What you need to do ::
Lines holding the string "which" in the listing below are to be copied.
:: Material provided ::
-- ==== Sys2Proof/Machine/Decoder.lean ====
section
/-! DEFINITION. Taking a command word from the command port: the two-mode decoder of 30_encoding.md R78 over
`dec` (10_state.md R34). This is the block's fetch (20_memory.md R67). -/

namespace Sys2Proof.Machine

/-- What taking a word leads to. -/
inductive Fetch where
  /-- The word completes a command, which executes now, in this state. -/
  | run (i : Instr) (s : State)
  /-- The word is part of an INIT that is not complete. -/
  | wait (s : State)
deriving DecidableEq, Repr

/-- The staging buffer after payload word number `seen`: kept if `seen < CAP`, dropped otherwise (R77, R78). -/
def Decoder.staged (cap : Nat) (w : Word) (d : Decoder) : List StageEntry :=
  if d.seen.toNat < cap then d.stage.set d.seen.toNat { pin := pinOf w, freq := freqBitsOf w } else d.stage

/-- The pairs the decoder hands to INIT: `dec.stage[0 .. min(dec.total, CAP) − 1]` (R78). -/
def Decoder.handed (cap : Nat) (d : Decoder) : List ChannelInit :=
  (d.stage.take (min d.total.toNat cap)).map StageEntry.toPair

/-- A word taken in mode IDLE begins a command (R78). -/
def takeFirst (w : Word) (s : State) : Fetch :=
  match decodeFirst w with
  | .command i => .run i s
  | .initHeader n => .wait { s with dec := { s.dec with mode := .payload, total := n, seen := 0 } }

/-- The decoder after it has taken a payload word (R78). -/
def Decoder.afterPayload (cap : Nat) (w : Word) (d : Decoder) : Decoder :=
  { mode := if d.seen + 1 = d.total then .idle else .payload
    total := d.total
    seen := d.seen + 1
    stage := d.staged cap w }

/-- A word taken in mode PAYLOAD is payload whatever its top bits hold (R78, R79). -/
def takePayload (w : Word) (s : State) : Fetch :=
  let d := s.dec.afterPayload s.params.cap w
  if s.dec.seen + 1 = s.dec.total then .run (.init (d.handed s.params.cap)) { s with dec := d }
  else .wait { s with dec := d }

/-- Taking one word from the command port (R78). -/
def takeWord (w : Word) (s : State) : Fetch :=
  match s.dec.mode with
  | .idle => takeFirst w s
  | .payload => takePayload w s

/-- The state in which the words of one command have been taken but for the last, which is presented next. -/
def presentLast : List Word → State → State
  | [], s => s
  | [w], s => { s with inputs := .cmd w :: s.inputs }
  | w :: ws, s =>
    match takeWord w s with
    | .wait t => presentLast ws t
    | .run _ t => presentLast ws t

end Sys2Proof.Machine
end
:::
Solution to this task ::
  /-- The word completes a command, which executes now, in this state. -/
/-- The state in which the words of one command have been taken but for the last, which is presented next. -/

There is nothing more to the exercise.